Биография его была трагичной, романтической и длинной. Он был старшим сыном крупного государственного сановника, члена Российской Академии наук, поклонника философии и литературы Ивана Матвеевича Муравьева-Апостола. Мать его — дочь сербского генерала Черноевича. Родился Матвей Иванович 25 апреля 1793 года.

Отец декабриста — весьма любопытная личность. Воспитатель великих князей Александра и Константина Павловичей с 1793 года, он при воцарении Павла I был назначен министром-резидентом в Гамбурге, затем посланником в Мадриде. Его дипломатическая деятельность, отличавшаяся умом и тактом, упомянута с похвалой в «Истории Европы 19 века», изданной знаменитым Гейдельбергским университетом. Иван Матвеевич Муравьев-Апостол был в дружеских отношениях с Михаилом Илларионовичем Кутузовым. В московском доме на Старо-Басманной (ныне ул. Карла Маркса), сохранившемся до настоящего времени, он принимал ученых, писателей, известных военных деятелей.

Среди современников отец декабристов слыл гурманом и эгоистом. Когда умерла его первая жена, он женился на малороссийской дворянке Грушецкой и, проев все состояние, поселился на Украине в имении жены, немилосердно эксплуатируя крепостных, бахвалясь перед окрестными помещиками изысканными винами, роскошным столом и экзотическим испанцем-метрдотелем.

После смерти матери дети Муравьева-Апостола от первого брака терзались от холодности отца, его скупости и полного к ним безразличия.

Матвей Иванович детство и отрочество провел за границей. До 1809 года жил с матерью в Париже. Так же, как и брат его — Сергей, получил блистательное домашнее воспитание, затем учился в Парижском лицее и политехникуме.

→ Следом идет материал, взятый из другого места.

/-- `floorMag` is a finite magnitude: the units cut to the significand's length. -/
theorem floorMag_spec (p : Prec) {n : Nat} (h : n < 2 ^ (unitBits p + 1)) :
    floorMag p n < infBits p
      ∧ unitsOf p (floorMag p n)
        = n / 2 ^ (Nat.log2 n - fracBits p) * 2 ^ (Nat.log2 n - fracBits p) := by
  have hlog : Nat.log2 n ≤ unitBits p := by
    by_cases h0 : n = 0
    · simp [h0]
    · exact Nat.lt_succ_iff.mp ((Nat.log2_lt h0).mpr h)
  have hq : n / 2 ^ (Nat.log2 n - fracBits p) < 2 ^ (fracBits p + 1) := by
    rw [Nat.div_lt_iff_lt_mul (Nat.two_pow_pos _), ← pow_add]
    exact lt_of_lt_of_le Nat.lt_log2_self (Nat.pow_le_pow_right (by decide) (by omega))
  have hge : Nat.log2 n - fracBits p = 0 ∨ 2 ^ fracBits p ≤ n / 2 ^ (Nat.log2 n - fracBits p) := by
    by_cases h0 : Nat.log2 n - fracBits p = 0
    · exact .inl h0
    · right
      have hn : n ≠ 0 := by rintro rfl; simp at h0
      rw [Nat.le_div_iff_mul_le (Nat.two_pow_pos _), ← pow_add,
        show fracBits p + (Nat.log2 n - fracBits p) = Nat.log2 n by omega]
      exact Nat.log2_self_le hn
  unfold floorMag
  dsimp only
  refine ⟨?_, unitsOf_compose p _ _ hq.le hge⟩
  have h1 : (Nat.log2 n - fracBits p) * 2 ^ fracBits p ≤ (unitBits p - fracBits p) * 2 ^ fracBits p :=
    Nat.mul_le_mul_right _ (by omega)
  have h2 : (unitBits p - fracBits p) * 2 ^ fracBits p + 2 ^ (fracBits p + 1) ≤ infBits p := by
    cases p <;> decide
  omega

/-- Everything `below` can do: the word itself where it is below `n` units, else the largest real below
`n` of its sign, which is at most the last place of `n - 1` less. -/
theorem below_cases (p : Prec) {n : Nat} {w : Word} (hw : coefficientOk p w = true) (h0 : 0 < n)
    (h : n ≤ 2 ^ (unitBits p + 1)) :
    coefficientOk p (below p n w) = true ∧ unitsOf p (magBits p (below p n w)) < n
      ∧ isNeg p (below p n w) = isNeg p w
      ∧ (unitsOf p (magBits p w) < n ∧ below p n w = w
        ∨ n ≤ unitsOf p (magBits p w)
          ∧ n ≤ unitsOf p (magBits p (below p n w)) + 2 ^ (Nat.log2 (n - 1) - fracBits p)) := by
  unfold below
  split
  · exact ⟨hw, ‹_›, rfl, .inl ⟨‹_›, rfl⟩⟩
  · obtain ⟨h1, h2⟩ := floorMag_spec p (n := n - 1) (by omega)
    have h3 := h1.trans (infBits_lt_signBit p)
    have h4 := Nat.div_add_mod' (n - 1) (2 ^ (Nat.log2 (n - 1) - fracBits p))
    have h5 := Nat.mod_lt (n - 1) (Nat.two_pow_pos (Nat.log2 (n - 1) - fracBits p))
    refine ⟨coefficientOk_pack p _ h1, ?_, isNeg_pack p _ h3, .inr ⟨by omega, ?_⟩⟩ <;>
      rw [magBits_pack p _ h3, h2] <;> omega

theorem a2Room_pos (p : Prec) (a1 a2 : Word) : 0 < a2Room p a1 a2 := by
  have := Nat.two_pow_pos (unitBits p)
  unfold a2Room
  dsimp only
  split
  · rename_i h
    simp only [Bool.and_eq_true, decide_eq_true_eq] at h
    exact Nat.sub_pos_of_lt (by linarith [h.2])
  · exact this

theorem a2Room_le (p : Prec) (a1 a2 : Word) : a2Room p a1 a2 ≤ 2 ^ unitBits p := by
  unfold a2Room
  dsimp only
  split
  · exact Nat.sub_le _ _
  · exact le_refl _

/-- A finite word below 1 in magnitude leaves `1 + a2` above 0 and below 2. -/
theorem one_add_signedUnits {p : Prec} {a2 : Word} (h : unitsOf p (magBits p a2) < 2 ^ unitBits p) :
    0 < (2 : Int) ^ unitBits p + signedUnits p a2
      ∧ (2 ^ unitBits p + signedUnits p a2).toNat ≤ 2 ^ (unitBits p + 1)
      ∧ (((2 ^ unitBits p + signedUnits p a2).toNat : Nat) : Int)
        = 2 ^ unitBits p + signedUnits p a2 := by
  have hs : 0 < (2 : Int) ^ unitBits p + signedUnits p a2
      ∧ (2 : Int) ^ unitBits p + signedUnits p a2 < 2 * 2 ^ unitBits p := by
    have : ((unitsOf p (magBits p a2) : Nat) : Int) < 2 ^ unitBits p := by exact_mod_cast h
    unfold signedUnits
    split <;> constructor <;> linarith [Int.natCast_nonneg (unitsOf p (magBits p a2))]
  obtain ⟨n, hn⟩ := Int.eq_ofNat_of_zero_le hs.1.le
  rw [hn] at hs ⊢
  refine ⟨hs.1, ?_, rfl⟩
  rw [Int.toNat_natCast, pow_succ, mul_comm]
  exact_mod_cast hs.2.le

/-- Whatever the section, the one `insideCircle` gives is well-formed (R24 (c), (d)). -/
theorem sectionOk_insideCircle (p : Prec) (c : Coeffs Word) :
    sectionOk p (insideCircle p c) = true := by
  have hb : 2 ^ (unitBits p + 1) = 2 * 2 ^ unitBits p := by rw [pow_succ]; ring
  have hr := a2Room_le p (finiteWord p c.a1) c.a2
  obtain ⟨k2, u2, -, -⟩ := below_cases p (coefficientOk_finiteWord p c.a2)
    (a2Room_pos p (finiteWord p c.a1) c.a2) (by omega)
  generalize ha2 : below p (a2Room p (finiteWord p c.a1) c.a2) (finiteWord p c.a2) = a2 at k2 u2
  obtain ⟨h1, h2, h3⟩ := one_add_signedUnits (lt_of_lt_of_le u2 hr)
  obtain ⟨k1, u1, -, -⟩ := below_cases p (coefficientOk_finiteWord p c.a1)
    (n := (2 ^ unitBits p + signedUnits p a2).toNat) (by omega) h2
  simp only [sectionOk, insideCircle, ha2, coefficientOk_finiteWord, k1, k2, polesInside,
    Bool.and_eq_true, decide_eq_true_eq, true_and]
  exact ⟨by omega, by omega⟩

/-- Everything `storeSection` can do: the first well-formed one of the roundings, or where there is none
the nearest section moved inside the unit circle. -/
theorem storeSection_cases (p : Prec) (c : Coeffs Fx) :
    (storeSection p c ∈ roundings p c ∧ sectionOk p (storeSection p c) = true)
    ∨ ((∀ w ∈ roundings p c, sectionOk p w = false)
      ∧ storeSection p c = insideCircle p (nearestSection p c)) := by
  unfold storeSection
  cases h : (roundings p c).find? (sectionOk p) with
  | some w => exact .inl ⟨List.mem_of_find?_eq_some h, List.find?_some (p := sectionOk p) h⟩
  | none => exact .inr ⟨fun w hw => Bool.eq_false_iff.mpr (List.find?_eq_none.mp h w hw), rfl⟩

/-- Every stored section is well-formed (R24 (c), (d), R113 (a)). -/
theorem sectionOk_storeSection (p : Prec) (c : Coeffs Fx) : sectionOk p (storeSection p c) = true := by
  rcases storeSection_cases p c with ⟨-, h⟩ | ⟨-, h⟩
  · exact h
  · rw [h]; exact sectionOk_insideCircle p _

/-- A section whose rounding to nearest is well-formed is stored so (R104). -/
theorem storeSection_eq (p : Prec) {c : Coeffs Fx} (h : sectionOk p (nearestSection p c) = true) :
    storeSection p c = nearestSection p c := by
  unfold storeSection roundings
  cases p <;> simp [h]

theorem orderOk_iff (maxsec : Nat) (ord : Int) :
    orderOk maxsec ord = true ↔ 0 < ord ∧ ord ≤ 2 * (maxsec : Int) := by
  simp [orderOk]

/-! ### The exact band-pass sections exist -/

/-- A pre-warped frequency is positive (R91). -/
theorem prewarped_pos {f fs omega : ℝ} (h0 : 0 < f) (h1 : f < fs / 2) (h : IsPrewarped f fs omega) :
    0 < omega := by
  have hfs : 0 < fs := by linarith
  have hpi := Real.pi_pos
  have ht : 0 < Real.tan (Real.pi * f / fs) := by
    apply Real.tan_pos_of_pos_of_lt_pi_div_two (by positivity)
    rw [div_lt_iff₀ hfs]
    nlinarith
  rw [h]
  positivity

/-- Pre-warping keeps the order of frequencies (R91). -/
theorem prewarped_lt {f g fs omega omega' : ℝ} (h0 : 0 < f) (h1 : f < g) (h2 : g < fs / 2)
    (h : IsPrewarped f fs omega) (h' : IsPrewarped g fs omega') : omega < omega' := by
  have hfs : 0 < fs := by linarith
  have hpi := Real.pi_pos
  have ht : Real.tan (Real.pi * f / fs) < Real.tan (Real.pi * g / fs) := by
    apply Real.tan_lt_tan_of_lt_of_lt_pi_div_two
    · have : 0 < Real.pi * f / fs := by positivity
      linarith
    · rw [div_lt_iff₀ hfs]
      nlinarith
    · gcongr
  rw [h, h']
  nlinarith

/-- Every complex number has a principal square root (R94). -/
theorem exists_principalSqrt (w : ℂ) : ∃ d, IsPrincipalSqrt w d := by
  obtain ⟨d, hd⟩ := IsAlgClosed.exists_pow_nat_eq w (n := 2) (by norm_num)
  have hn : (-d) ^ 2 = w := by rw [neg_sq, hd]
  rcases lt_trichotomy d.re 0 with h | h | h
  · exact ⟨-d, hn, .inl (by simpa using h)⟩
  · rcases le_total 0 d.im with h' | h'
    · exact ⟨d, hd, .inr ⟨h, h'⟩⟩
    · exact ⟨-d, hn, .inr ⟨by simp [h], by simpa using h'⟩⟩
  · exact ⟨d, hd, .inl h⟩

/-- Every denominator has its band-pass section (R96, R103). -/
theorem exists_bandpassSection (fs centre a1 a2 : ℝ) : ∃ (c : Coeffs ℝ) (g : ℝ),
    c.a1 = a1 ∧ c.a2 = a2 ∧ IsBandGain fs centre c g ∧ HasNumerator g 1 0 (-1) c := by
  obtain ⟨g, w, zc, hg⟩ : ∃ g, IsBandGain fs centre { b0 := 0, b1 := 0, b2 := 0, a1 := a1, a2 := a2 } g :=
    ⟨_, _, _, rfl, rfl, rfl⟩
  exact ⟨{ b0 := g * 1, b1 := g * 0, b2 := g * -1, a1 := a1, a2 := a2 }, g, rfl, rfl, ⟨w, zc, hg⟩,
    rfl, rfl, rfl⟩

/-- Every analog pole has a band-pass section (R97, R103). -/
theorem exists_bandpassPair (fs centre : ℝ) (s : ℂ) : ∃ c, IsBandpassPair fs centre s c :=
  let ⟨c, g, h1, h2, h3⟩ := exists_bandpassSection fs centre _ _
  ⟨c, _, g, rfl, ⟨h1, h2⟩, h3⟩

/-- The digital images of two analog poles with a real sum `-width` and product `centre` have a real sum
and a real product (R95, R99). -/
theorem bilinear_pair {fs width centre : ℝ} {s1 s2 z1 z2 : ℂ}
    (hD : 0 < 4 * fs ^ 2 + 2 * fs * width + centre) (hs : s1 + s2 = -(width : ℂ))
    (hm : s1 * s2 = (centre : ℂ)) (h1 : IsBilinear fs s1 z1) (h2 : IsBilinear fs s2 z2) :
    z1 + z2 = (((8 * fs ^ 2 - 2 * centre) / (4 * fs ^ 2 + 2 * fs * width + centre) : ℝ) : ℂ)
      ∧ z1 * z2 = (((4 * fs ^ 2 - 2 * fs * width + centre)
        / (4 * fs ^ 2 + 2 * fs * width + centre) : ℝ) : ℂ) := by
  have hprod : (2 * (fs : ℂ) - s1) * (2 * (fs : ℂ) - s2)
      = ((4 * fs ^ 2 + 2 * fs * width + centre : ℝ) : ℂ) := by
    push_cast
    linear_combination (-2 * (fs : ℂ)) * hs + hm
  have hne : (2 * (fs : ℂ) - s1) * (2 * (fs : ℂ) - s2) ≠ 0 := by
    rw [hprod]
    exact_mod_cast hD.ne'
  rw [h1, h2, Complex.ofReal_div, Complex.ofReal_div, ← hprod,
    div_add_div _ _ (left_ne_zero_of_mul hne) (right_ne_zero_of_mul hne), div_mul_div_comm]
  constructor
  · congr 1
    push_cast
    linear_combination (-2) * hm
  · congr 1
    push_cast
    linear_combination (2 * (fs : ℂ)) * hs + hm

/-- The exact `a2` of the band-pass section of an odd order is zero exactly where the edges lie a quarter
of the sampling rate apart (R91, R95, R99); a2Cancels decides it. -/
theorem bandpassOdd_a2_eq_zero_iff {flow fhigh fs : ℝ} {c : Coeffs ℝ} (h0 : 0 < flow) (h1 : flow < fhigh)
    (h2 : fhigh < fs / 2) (h : IsBandpassOdd flow fhigh fs c) :
    c.a2 = 0 ↔ fhigh - flow = fs / 4 := by
  obtain ⟨s1, s2, z1, z2, width, centre, g, ⟨ol, oh, hl, hh, hw, hc⟩, hs, hm, hz1, hz2, -, ha2, -, -⟩ := h
  have hfs : 0 < fs := by linarith
  have hol := prewarped_pos h0 (by linarith) hl
  have hoh := prewarped_pos (by linarith) h2 hh
  have hlt := prewarped_lt h0 h1 h2 hl hh
  have hpos : 0 < 4 * fs ^ 2 + 2 * fs * width + centre := by
    have := sub_pos.mpr hlt
    rw [hw, hc]
    positivity
  have key : c.a2 = 0 ↔ 4 * fs ^ 2 - 2 * fs * (oh - ol) + ol * oh = 0 := by
    rw [(bilinear_pair hpos hs hm hz1 hz2).2, Complex.ofReal_inj] at ha2
    rw [ha2, div_eq_zero_iff, or_iff_left hpos.ne', hw, hc]
  rw [key]
  -- in terms of the angles
  have hpi := Real.pi_pos
  have a0 : 0 < Real.pi * flow / fs := by positivity
  have b1 : Real.pi * fhigh / fs < Real.pi / 2 := by rw [div_lt_iff₀ hfs]; nlinarith
  have ab : Real.pi * flow / fs < Real.pi * fhigh / fs := by
    rw [div_lt_div_iff_of_pos_right hfs]; exact mul_lt_mul_of_pos_left h1 hpi
  have hA : 0 < Real.cos (Real.pi * flow / fs) := Real.cos_pos_of_mem_Ioo ⟨by linarith, by linarith⟩
  have hB : 0 < Real.cos (Real.pi * fhigh / fs) := Real.cos_pos_of_mem_Ioo ⟨by linarith, by linarith⟩
  have hx : Real.pi * fhigh / fs - Real.pi * flow / fs = Real.pi * (fhigh - flow) / fs := by ring
  have heq : (4 * fs ^ 2 - 2 * fs * (oh - ol) + ol * oh)
        * (Real.cos (Real.pi * flow / fs) * Real.cos (Real.pi * fhigh / fs))
      = 4 * fs ^ 2 * (Real.cos (Real.pi * (fhigh - flow) / fs) - Real.sin (Real.pi * (fhigh - flow) / fs)) := by
    rw [← hx, Real.cos_sub, Real.sin_sub, hl, hh, Real.tan_eq_sin_div_cos, Real.tan_eq_sin_div_cos]
    field_simp
    ring
  have hne : Real.cos (Real.pi * flow / fs) * Real.cos (Real.pi * fhigh / fs) ≠ 0 := (mul_pos hA hB).ne'
  rw [← mul_eq_zero_iff_left hne, mul_comm, heq, mul_eq_zero_iff_left (by positivity), sub_eq_zero,
    ← Real.sin_pi_div_two_sub]
  have x0 : 0 < Real.pi * (fhigh - flow) / fs := by rw [← hx]; linarith
  have x1 : Real.pi * (fhigh - flow) / fs < Real.pi / 2 := by rw [← hx]; linarith
  constructor
  · intro he
    have := Real.injOn_sin ⟨by linarith, by linarith⟩ ⟨by linarith, by linarith⟩ he
    field_simp at this
    linarith
  · intro he
    rw [he]
    congr 1
    field_simp
    ring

Родители пожелали, чтобы их первенец избрал для себя профессию инженера — в Петербурге Матвей поступил учиться в корпус путей сообщения. Но угроза войны, общий подъем патриотизма и мечты о подвигах на поле брани заставили юношу отказаться от подобной перспективы.

В конце 1811 года молодой Муравьев-Апостол уже служит подпрапорщиком гвардейского Семеновского полка. Восемнадцатилетний подпрапорщик вместе с товарищами — Николаем Николаевичем Муравьевым (будущим известным военным деятелем, генералом Муравьевым-Карским), Артамоном Муравьевым (будущим политкаторжанином) и братьями Перовскими — увлекается проектами создания республики на острове Сахалин, планами просвещения местных жителей. Молодые люди, готовясь к отъезду на остров Чока, как назывался тогда Сахалин, изучают различные ремесла. Матвей старательно учится столярному мастерству.

Едва началась Отечественная война юный республиканец, естественно, оказался на театре военных действий. Он отличился в Бородинском сражении, был ранен во время заграничных походов под Кульмом и в 1814 году брал Париж. За смелость в бою Матвей получил высший военный орден — Георгиевский крест.

В 1816 году Муравьев-Апостол — среди основателей первой тайной революционной организации — Союза Спасения. В 1818 году он — один из учредителей более разветвленного и значительного Союза Благоденствия.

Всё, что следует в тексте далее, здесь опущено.